It just couldn’t happen. Mysterious cults weren’t accountable to governments. You couldn’t just arrest the perpetrators and consider it resolved. Even if by some miracle Alex got Strand to admit to something paranormal going on, one sceptic and a recorder touting radio host couldn’t do much against it.

The Black Tapes Podcast couldn’t fix the mess it had stumbled into.

But maybe, just maybe, Alex and Richard could.

Not alone, of course. They would be calling in favours. Favours from Ruby, from Amalia if she’d answer, from Simon (Strand was still less impressed about this part). From every professor in a relevant subject that either one of them could blag their way into talking to. And yes it wouldn’t be as easy to investigate now, without the guise of a small scale documentary from a well-loved radio network as their cover.

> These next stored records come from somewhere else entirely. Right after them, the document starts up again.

/-- Values and pins of an enabled source are in range (Table 03-9, R63). -/
def srcInRange (kind : Nat) (v : SrcCfg) (n : Nat) : Bool :=
  (match kind with
   | 0 => decide (1 ≤ v.value ∧ v.value ≤ 1000)
   | 1 => decide (v.value ≤ 2)
   | _ => decide (10 ≤ v.value ∧ v.value ≤ 250)) && (srcPins n v).all fun p => decide (p < 48)

/-- FE_SOURCE (R63): value, polarity, chop and pins are checked only with `enable` = 1. -/
def bodyFeSource (c : Cmd) (s : State) : State :=
  let kind := fld c 3 0 0
  let num := fld c 7 4 0
  let n := srcIndex kind num
  let v : SrcCfg :=
    { enable := fldB c 116 false
      value := fld c 111 96 0
      polarity := fldB c 117 false
      chop := fld c 127 120 0
      pins := BitVec.ofNat 32 (fld c 95 64 0) }
  if 2 < kind ∨ (kind = 0 ∧ 7 < num) ∨ (kind ≠ 0 ∧ 3 < num) then fail 0x0302 c .badParam s
  else if v.enable && !srcInRange kind v n then fail 0x0302 c .badParam s
  else completeOk 0x0302 c 0 (setFe (fun f => { f with pend := { f.pend with srcs := tabSet f.pend.srcs n v } }) s)

/-- FE_RANGE (Table 03-10). -/
def bodyFeRange (c : Cmd) (s : State) : State :=
  let ch := fld c 4 0 0
  let v : RangeCfg :=
    { range := fld c 37 35 0
      auto := fldB c 34 false
      wide := fld c 43 41 0
      narrow := fld c 40 38 7
      dwell := fld c 63 48 1000 }
  if 23 < ch ∨ v.dwell = 0 then fail 0x0303 c .badParam s
  else completeOk 0x0303 c 0 (setFe (fun f => { f with pend := { f.pend with ranges := tabSet f.pend.ranges ch v } }) s)

/-- FE_CM_WINDOW (Table 03-11): only `channel`, `cm_lo`, `cm_hi` and `cm_persist` are read. -/
def bodyFeCmWindow (c : Cmd) (s : State) : State :=
  let ch := fld c 4 0 0
  let v : CmCfg :=
    { lo := signedN 16 (fld c 63 48 (wrapN 16 (-1000)))
      hi := signedN 16 (fld c 79 64 25000)
      persist := fld c 87 80 4 }
  if 23 < ch ∨ v.hi < -1000 ∨ 25000 < v.hi ∨ v.persist = 0 then fail 0x0304 c .badParam s
  else completeOk 0x0304 c 0 (setFe (fun f => { f with pend := { f.pend with cms := tabSet f.pend.cms ch v } }) s)

/-- Curve numbers of Table 03-6. -/
def curveKnown (n : Nat) : Bool := decide (n ≤ 8) || n == 16 || n == 17 || n == 30 || n == 31

/-- FE_CURVE (Table 03-11): only `channel`, `curve` and `cj_chan` are read. -/
def bodyFeCurve (c : Cmd) (s : State) : State :=
  let ch := fld c 4 0 0
  let v : CurveCfg := { curve := fld c 95 88 0, cj := fld c 103 96 0xFF }
  if 23 < ch ∨ !curveKnown v.curve ∨ (23 < v.cj ∧ v.cj ≠ 0xFF) then fail 0x0305 c .badParam s
  else completeOk 0x0305 c 0 (setFe (fun f => { f with pend := { f.pend with curves := tabSet f.pend.curves ch v } }) s)

/-- CH_CHAIN (Table 04-7). -/
def bodyChChain (c : Cmd) (s : State) : State :=
  let ch := fld c 4 0 0
  let v : ChainCfg :=
    { preset := fld c 9 8 0
      maLen := fld c 26 16 1
      sh1 := fld c 36 32 0
      sh2 := fld c 44 40 0
      coarseLen := fld c 49 48 3
      peakDecay := fld c 60 56 6
      rmsLen := fld c 76 64 256
      envA := fld c 84 80 6
      envFc := fld c 111 96 8192
      envBw := fld c 127 112 4096 }
  if 23 < ch ∨ v.maLen = 0 ∨ 1024 < v.maLen ∨ v.peakDecay = 0 ∨ 24 < v.peakDecay ∨ v.rmsLen = 0 ∨ 4096 < v.rmsLen ∨
      v.envA = 0 ∨ 16 < v.envA then fail 0x0309 c .badParam s
  else completeOk 0x0309 c 0 (setFe (fun f => { f with pend := { f.pend with chains := tabSet f.pend.chains ch v } }) s)

/-- CH_EVENT (Table 04-8). -/
def bodyChEvent (c : Cmd) (s : State) : State :=
  let ch := fld c 4 0 0
  let n := 2 * ch + fld c 5 5 0
  let v : EventCfg :=
    { enable := fldB c 11 false
      below := fldB c 10 false
      source := fld c 9 8 0
      onLevel := BitVec.ofNat 32 (fld c 63 32 0)
      offLevel := BitVec.ofNat 32 (fld c 95 64 0)
      persistOn := fld c 111 96 1
      persistOff := fld c 127 112 1 }
  if 23 < ch ∨ v.persistOn = 0 ∨ v.persistOff = 0 then fail 0x030A c .badParam s
  else completeOk 0x030A c 0 (setFe (fun f => { f with pend := { f.pend with events := tabSet f.pend.events n v } }) s)

/-- DISCARD drops the pending set (R122). -/
def bodyDiscard (c : Cmd) (s : State) : State :=
  completeOk 0x030F c 0 (setFe (fun f => { f with pend := {} }) s)

def execFeRoute (c : Cmd) (s : State) : Result := .next (deliver 0x0301 bodyFeRoute c s)
def execFeSource (c : Cmd) (s : State) : Result := .next (deliver 0x0302 bodyFeSource c s)
def execFeRange (c : Cmd) (s : State) : Result := .next (deliver 0x0303 bodyFeRange c s)
def execFeCmWindow (c : Cmd) (s : State) : Result := .next (deliver 0x0304 bodyFeCmWindow c s)
def execFeCurve (c : Cmd) (s : State) : Result := .next (deliver 0x0305 bodyFeCurve c s)
def execChChain (c : Cmd) (s : State) : Result := .next (deliver 0x0309 bodyChChain c s)
def execChEvent (c : Cmd) (s : State) : Result := .next (deliver 0x030A bodyChEvent c s)
def execDiscardSet (c : Cmd) (s : State) : Result := .next (deliver 0x030F bodyDiscard c s)

/-! ## The agreement checks of APPLY (R61 to R63, R85, R86, Table 04-5) -/

/-- Oversampling ratio of a preset (Table 04-2), and its base-2 logarithm. -/
def osrLog2 (preset : Nat) : Nat := match preset with | 0 => 6 | 1 => 8 | 2 => 10 | _ => 14
def osr (preset : Nat) : Nat := 2 ^ osrLog2 preset

/-- Sum of coefficient magnitudes below T (rule A2). -/
def coefSum (b : Bank) : Nat := (List.range b.taps).foldl (fun a i => a + (tabGet 0 b.coefs i).natAbs) 0

/-- Rules A1, A2 and A4 for a bank under chain settings. Twice each side of A4 keeps halves exact. -/
def ruleA1 (k : ChainCfg) (b : Bank) : Bool := decide (osr k.preset * (k.maLen + b.taps + 1) ≤ 4194304)
def ruleA2 (b : Bank) : Bool := decide (coefSum b ≤ 2 ^ (b.shift + 1))
def ruleA4 (k : ChainCfg) (b : Bank) : Bool :=
  decide (k.envBw + 2 ≤ 2 * k.envFc ∧ 2 * k.envFc + k.envBw ≤ 2 * b.fPass ∧ b.fPass ≤ 32768)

But they might be able to scrape by, hopping about wherever the threads take them, all the while trying desperately to avoid getting caught up again in the strings to the point of choking. Really they had no choice either way.

So yes they were going to Geneva. Not straight away, but they were going. And yes Bulgaria would be getting a visitation too, as would Victoria (again), and Chicago, and New England, and even The Sagamore if they thought they could get in unnoticed. Hell, maybe this new version of the Black Tapes investigation would even take them back to that little strip mall come mental hospital, all those years ago, where for Alex at least, this had all begun.

Where it would not take them was back to the studio. Not soon anyway, and certainly not soon enough to properly edit and mix the episode the way a final hurrah had the rights to be.

Instead the final episode was edited on Strand’s living room floor, with their meagre cases stacked in the hall and the man himself methodically shredding anything non-essential in a mess of whirring and Alex’s tapping and maybe a little too much sniffling for either one of them to deny the emotions in the air.

But then it was done. Rushed, yes. Disappointing, most probably. But it was done, and sent to Nic with a thousand more apologies, and then the cases were in their hands and they were standing on Strand’s drive.

“Alex,” He had said.

“We’ve decided, Richard,” She responds shakily. “Now where do we go?”


End file.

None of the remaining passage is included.